Summary properties of HLC:

Property	Description
Head-wise transformation	$$\mathbb{R}^{N \times H \times d_k} \xrightarrow{\;\mathrm{HLC}(W)\;} \mathbb{R}^{N \times H \times d_k}$$
Expressiveness	Learns arbitrary linear mixtures of heads pre-attention
Parameter efficiency	Can be factorized to $\mathcal{O}(rH)$ for virtual head reconstruction
Training stability	Enhanced by head-level GroupNorm
Empirical effect	Faster convergence, lower loss, improved accuracy, 50% KV-cache reduction with minor degradation

This combination of expressiveness, efficiency, and practical benefit establishes HLC as a concise, effective core for inter-head interaction in contemporary attention architectures (Peng et al., 27 Jan 2026).

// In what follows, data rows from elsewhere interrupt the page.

/-- A 16-byte read of window 0 (19 R452, R498, 18 R438, 13 R331): both words at one instant; zero where no rule names one. -/
def State.readReg16 (s : State) (off : Nat) : Nat × Nat :=
  if off = 0x1000 ∨ off = 0x1040 ∨ off = 0x1050 ∨ off = 0x1090 then (s.readReg off, s.readReg (off + 8)) else (0, 0)

/-- A read of a context's launch window (11 R284). -/
def State.readLaunch (s : State) (ctx off : Nat) : Nat :=
  match off with
  | 0x40 => 256 - (s.ctx ctx).lq.length
  | 0x48 => (s.ctx ctx).lastSeq.toNat
  | _ => 0

/-- A 16-byte read of a launch window (11 R284): both registers at one instant. -/
def State.readLaunch16 (s : State) (ctx off : Nat) : Nat × Nat :=
  if off = 0x40 then (s.readLaunch ctx 0x40, s.readLaunch ctx 0x48) else (0, 0)

end Sys2Proof.Machine
end

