-- ==== Sys2Proof/Machine/Step.lean ====
section
/-! DEFINITION. The step of the machine: one pick of the agenda, or of the built-in schedule where the agenda is empty
(log entry 1). -/

namespace Sys2Proof.Machine

/-- What a pick does: the next instruction of a skein, or a device step, or an error detected. -/
def State.perform (s : State) : Act → Out State
  | .event e => exec e { s with issue := none }
  | .soft e => .next (({ s with issue := none } : State).soft e)
  | .issue core slot =>
    match s.fetchNext core slot with
    | (s, some i) => exec i s
    | (s, none) => .next s

/-- Whether an unpowered module answers to an act: a conventional reset, or a start-up that fails, is its power-up (01 R31, 19 R459,
R461). -/
def Act.powersUp : Act → Bool
  | .event (.conventionalReset _) => true
  | .soft (.startup _ _) => true
  | _ => false

/-- One step. -/
def step (s : State) : Out State :=
  match s.agenda with
  | p :: rest =>
    if s.power || p.act.powersUp then ({ s with agenda := rest }.pass p.cycles p.ticks).perform p.act
    else .fault .unpowered
  | [] =>
    if s.power then
      let p := s.autoPick
      (s.pass p.cycles p.ticks).perform p.act
    else .fault .unpowered

/-- The machine with an instruction word where step fetches next (log entry 5). -/
def State.withFetchWord (s : State) (_nbits w : Nat) : State := s.placeWord (BitVec.ofNat 64 w)

end Sys2Proof.Machine
end

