-- ==== Sys2Proof/Certificates/Slice0/Obligations.lean ====
section
/-! DEFINITION. The statements for the provers. Each says which rules of spec/ it follows; `LaneSpec.completes`,
`State.endsAs` and the shapes are in Sys2Proof/Safety.lean. -/

open Sys2Proof Sys2Proof.Machine

-- INSTRUCTIONS OF FIXED LATENCY

/-- The operations of 05 R113, each with its latency (03 R67) and its result element at width e. -/
def Sys2Proof.Claims.pairTable (x : FmtR) : List (Instr × Nat × ((e : Nat) → BitVec e → BitVec e → BitVec e)) :=
  [(.add x, 4, fun _ a b => a + b),
   (.sub x, 4, fun _ a b => a - b),
   (.adds x, 4, fun e a b => clampTo e (a.toInt + b.toInt)),
   (.addsn x, 4, fun e a b => BitVec.ofNat e (min (a.toNat + b.toNat) (2 ^ e - 1))),
   (.subs x, 4, fun e a b => clampTo e (a.toInt - b.toInt)),
   (.subsn x, 4, fun e a b => BitVec.ofNat e (a.toNat - b.toNat)),
   (.mul x, 6, fun _ a b => a * b),
   (.mulhs x, 6, fun e a b => BitVec.ofInt e (a.toInt * b.toInt / 2 ^ e)),
   (.mulhn x, 6, fun e a b => BitVec.ofNat e (a.toNat * b.toNat / 2 ^ e)),
   (.mins x, 4, fun _ a b => if b.slt a then b else a),
   (.minn x, 4, fun _ a b => if b.ult a then b else a),
   (.maxs x, 4, fun _ a b => if a.slt b then b else a),
   (.maxn x, 4, fun _ a b => if a.ult b then b else a),
   (.and x, 4, fun _ a b => a &&& b),
   (.or x, 4, fun _ a b => a ||| b),
   (.xor x, 4, fun _ a b => a ^^^ b),
   (.andn x, 4, fun _ a b => a &&& ~~~ b),
   (.shl x, 4, fun e a b => a <<< (b.toNat % e)),
   (.shr x, 4, fun e a b => a >>> (b.toNat % e)),
   (.sar x, 4, fun e a b => a.sshiftRight (b.toNat % e)),
   (.rol x, 4, fun e a b => a.rotateLeft (b.toNat % e))]

/-- 05 R111 to R113: ADD to ROL complete at every sub, with every source modifier and under the uniform bit, and write the
element results of the table. -/
def Obligations.IntegerPairsWriteTheirTable : Prop :=
  ∀ (x : FmtR), ∀ p ∈ Sys2Proof.Claims.pairTable x, (LaneSpec.intPairs x p.2.1 p.2.2).completes p.1 x.ctl

/-- The operations of 05 R114 with their result elements at width e. -/
def Sys2Proof.Claims.eachTable (x : FmtR) : List (Instr × ((e : Nat) → BitVec e → BitVec e)) :=
  [(.abs x, fun _ b => if b.toInt < 0 then -b else b),
   (.neg x, fun _ b => -b),
   (.popc x, fun e b => BitVec.ofNat e ((List.range e).countP fun j => b.getLsbD j)),
   (.clz x, fun e b => BitVec.ofNat e (if b = 0 then e else e - 1 - Nat.log2 b.toNat)),
   (.brev x, fun _ b => b.reverse),
   (.mov x, fun _ b => b)]
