-- countDev

@[simp] theorem State.countDev_puts (s : State) (i n : Nat) : (s.countDev i n).puts = s.puts := rfl
@[simp] theorem State.countDev_putDrops (s : State) (i n : Nat) : (s.countDev i n).putDrops = s.putDrops := rfl
@[simp] theorem State.countDev_reed (s : State) (i n : Nat) : (s.countDev i n).reed = s.reed := rfl
@[simp] theorem State.countDev_saved (s : State) (i n : Nat) : (s.countDev i n).saved = s.saved := rfl
@[simp] theorem State.countDev_vacates (s : State) (i n : Nat) : (s.countDev i n).vacates = s.vacates := rfl
@[simp] theorem State.countDev_reserved (s : State) (i n : Nat) : (s.countDev i n).reserved = s.reserved := rfl
@[simp] theorem State.countDev_served (s : State) (i n : Nat) : (s.countDev i n).served = s.served := rfl
@[simp] theorem State.countDev_ring (s : State) (i n : Nat) : (s.countDev i n).ring = s.ring := rfl
@[simp] theorem State.countDev_sched (s : State) (i n : Nat) : (s.countDev i n).sched = s.sched := rfl
@[simp] theorem State.countDev_slots (s : State) (i n : Nat) : (s.countDev i n).slots = s.slots := rfl
@[simp] theorem State.countDev_engines (s : State) (i n : Nat) : (s.countDev i n).engines = s.engines := rfl
@[simp] theorem State.countDev_travs (s : State) (i n : Nat) : (s.countDev i n).travs = s.travs := rfl
@[simp] theorem State.countDev_boot (s : State) (i n : Nat) : (s.countDev i n).boot = s.boot := rfl
@[simp] theorem State.countDev_links (s : State) (i n : Nat) : (s.countDev i n).links = s.links := rfl
@[simp] theorem State.countDev_tlbInv (s : State) (i n : Nat) : (s.countDev i n).tlbInv = s.tlbInv := rfl
@[simp] theorem State.countDev_w0 (s : State) (i n : Nat) : (s.countDev i n).w0 = s.w0 := rfl
@[simp] theorem State.countDev_time (s : State) (i n : Nat) : (s.countDev i n).time = s.time := rfl
@[simp] theorem State.countDev_mon (s : State) (i n : Nat) : (s.countDev i n).mon = s.mon := rfl
@[simp] theorem State.countDev_power (s : State) (i n : Nat) : (s.countDev i n).power = s.power := rfl
@[simp] theorem State.countDev_cores (s : State) (i n : Nat) : (s.countDev i n).cores = s.cores := rfl
@[simp] theorem State.countDev_skeins (s : State) (i n : Nat) : (s.countDev i n).skeins = s.skeins := rfl
@[simp] theorem State.countDev_wgs (s : State) (i n : Nat) : (s.countDev i n).wgs = s.wgs := rfl
@[simp] theorem State.countDev_grids (s : State) (i n : Nat) : (s.countDev i n).grids = s.grids := rfl
@[simp] theorem State.countDev_pending (s : State) (i n : Nat) : (s.countDev i n).pending = s.pending := rfl
@[simp] theorem State.countDev_order (s : State) (i n : Nat) : (s.countDev i n).order = s.order := rfl
@[simp] theorem State.countDev_ctxs (s : State) (i n : Nat) : (s.countDev i n).ctxs = s.ctxs := rfl
@[simp] theorem State.countDev_mem (s : State) (i n : Nat) : (s.countDev i n).mem = s.mem := rfl
@[simp] theorem State.countDev_devq (s : State) (i n : Nat) : (s.countDev i n).devq = s.devq := rfl
@[simp] theorem State.countDev_msix (s : State) (i n : Nat) : (s.countDev i n).msix = s.msix := rfl
@[simp] theorem State.countDev_agenda (s : State) (i n : Nat) : (s.countDev i n).agenda = s.agenda := rfl
@[simp] theorem State.countDev_cycle (s : State) (i n : Nat) : (s.countDev i n).cycle = s.cycle := rfl
@[simp] theorem State.countDev_free (s : State) (i n : Nat) : (s.countDev i n).free = s.free := rfl
@[simp] theorem State.countDev_issue (s : State) (i n : Nat) : (s.countDev i n).issue = s.issue := rfl
@[simp] theorem State.countDev_out (s : State) (i n : Nat) : (s.countDev i n).out = s.out := rfl

-- count

@[simp] theorem State.count_puts (s : State) (c i n : Nat) : (s.count c i n).puts = s.puts := rfl
@[simp] theorem State.count_putDrops (s : State) (c i n : Nat) : (s.count c i n).putDrops = s.putDrops := rfl
@[simp] theorem State.count_reed (s : State) (c i n : Nat) : (s.count c i n).reed = s.reed := rfl
@[simp] theorem State.count_saved (s : State) (c i n : Nat) : (s.count c i n).saved = s.saved := rfl
@[simp] theorem State.count_vacates (s : State) (c i n : Nat) : (s.count c i n).vacates = s.vacates := rfl
@[simp] theorem State.count_reserved (s : State) (c i n : Nat) : (s.count c i n).reserved = s.reserved := rfl
@[simp] theorem State.count_served (s : State) (c i n : Nat) : (s.count c i n).served = s.served := rfl
@[simp] theorem State.count_ring (s : State) (c i n : Nat) : (s.count c i n).ring = s.ring := rfl
@[simp] theorem State.count_sched (s : State) (c i n : Nat) : (s.count c i n).sched = s.sched := rfl
@[simp] theorem State.count_slots (s : State) (c i n : Nat) : (s.count c i n).slots = s.slots := rfl
@[simp] theorem State.count_engines (s : State) (c i n : Nat) : (s.count c i n).engines = s.engines := rfl
@[simp] theorem State.count_travs (s : State) (c i n : Nat) : (s.count c i n).travs = s.travs := rfl
@[simp] theorem State.count_boot (s : State) (c i n : Nat) : (s.count c i n).boot = s.boot := rfl
@[simp] theorem State.count_links (s : State) (c i n : Nat) : (s.count c i n).links = s.links := rfl
@[simp] theorem State.count_tlbInv (s : State) (c i n : Nat) : (s.count c i n).tlbInv = s.tlbInv := rfl
@[simp] theorem State.count_w0 (s : State) (c i n : Nat) : (s.count c i n).w0 = s.w0 := rfl
@[simp] theorem State.count_time (s : State) (c i n : Nat) : (s.count c i n).time = s.time := rfl
@[simp] theorem State.count_mon (s : State) (c i n : Nat) : (s.count c i n).mon = s.mon := rfl
@[simp] theorem State.count_power (s : State) (c i n : Nat) : (s.count c i n).power = s.power := rfl
@[simp] theorem State.count_cores (s : State) (c i n : Nat) : (s.count c i n).cores = s.cores := rfl
@[simp] theorem State.count_skeins (s : State) (c i n : Nat) : (s.count c i n).skeins = s.skeins := rfl
@[simp] theorem State.count_wgs (s : State) (c i n : Nat) : (s.count c i n).wgs = s.wgs := rfl
@[simp] theorem State.count_grids (s : State) (c i n : Nat) : (s.count c i n).grids = s.grids := rfl
@[simp] theorem State.count_pending (s : State) (c i n : Nat) : (s.count c i n).pending = s.pending := rfl
@[simp] theorem State.count_order (s : State) (c i n : Nat) : (s.count c i n).order = s.order := rfl
@[simp] theorem State.count_mem (s : State) (c i n : Nat) : (s.count c i n).mem = s.mem := rfl
@[simp] theorem State.count_devq (s : State) (c i n : Nat) : (s.count c i n).devq = s.devq := rfl
@[simp] theorem State.count_msix (s : State) (c i n : Nat) : (s.count c i n).msix = s.msix := rfl
@[simp] theorem State.count_agenda (s : State) (c i n : Nat) : (s.count c i n).agenda = s.agenda := rfl
@[simp] theorem State.count_cycle (s : State) (c i n : Nat) : (s.count c i n).cycle = s.cycle := rfl
@[simp] theorem State.count_free (s : State) (c i n : Nat) : (s.count c i n).free = s.free := rfl
@[simp] theorem State.count_issue (s : State) (c i n : Nat) : (s.count c i n).issue = s.issue := rfl
@[simp] theorem State.count_out (s : State) (c i n : Nat) : (s.count c i n).out = s.out := rfl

6. Context and Significance in Attention Architectures

HLC addresses a key limitation in classic multi-head attention: the lack of explicit information exchange among parallel attention branches prior to output aggregation. By synthesizing new heads as learned, adaptively weighted mixtures of originals, HLC allows the network to develop task-adaptive, cross-head representations and routing strategies. Its lightweight design and compatibility with fast attention implementations make it suitable for scaling in LLMs and enhance parameter and memory efficiency through factorized, "virtual" heads. A plausible implication is that future attention modules may generalize this head-level transformation paradigm for broader sequence modeling and resource-constrained deployments, as indicated by the empirical scalability and effectiveness of MEA with HLC (Peng et al., 27 Jan 2026).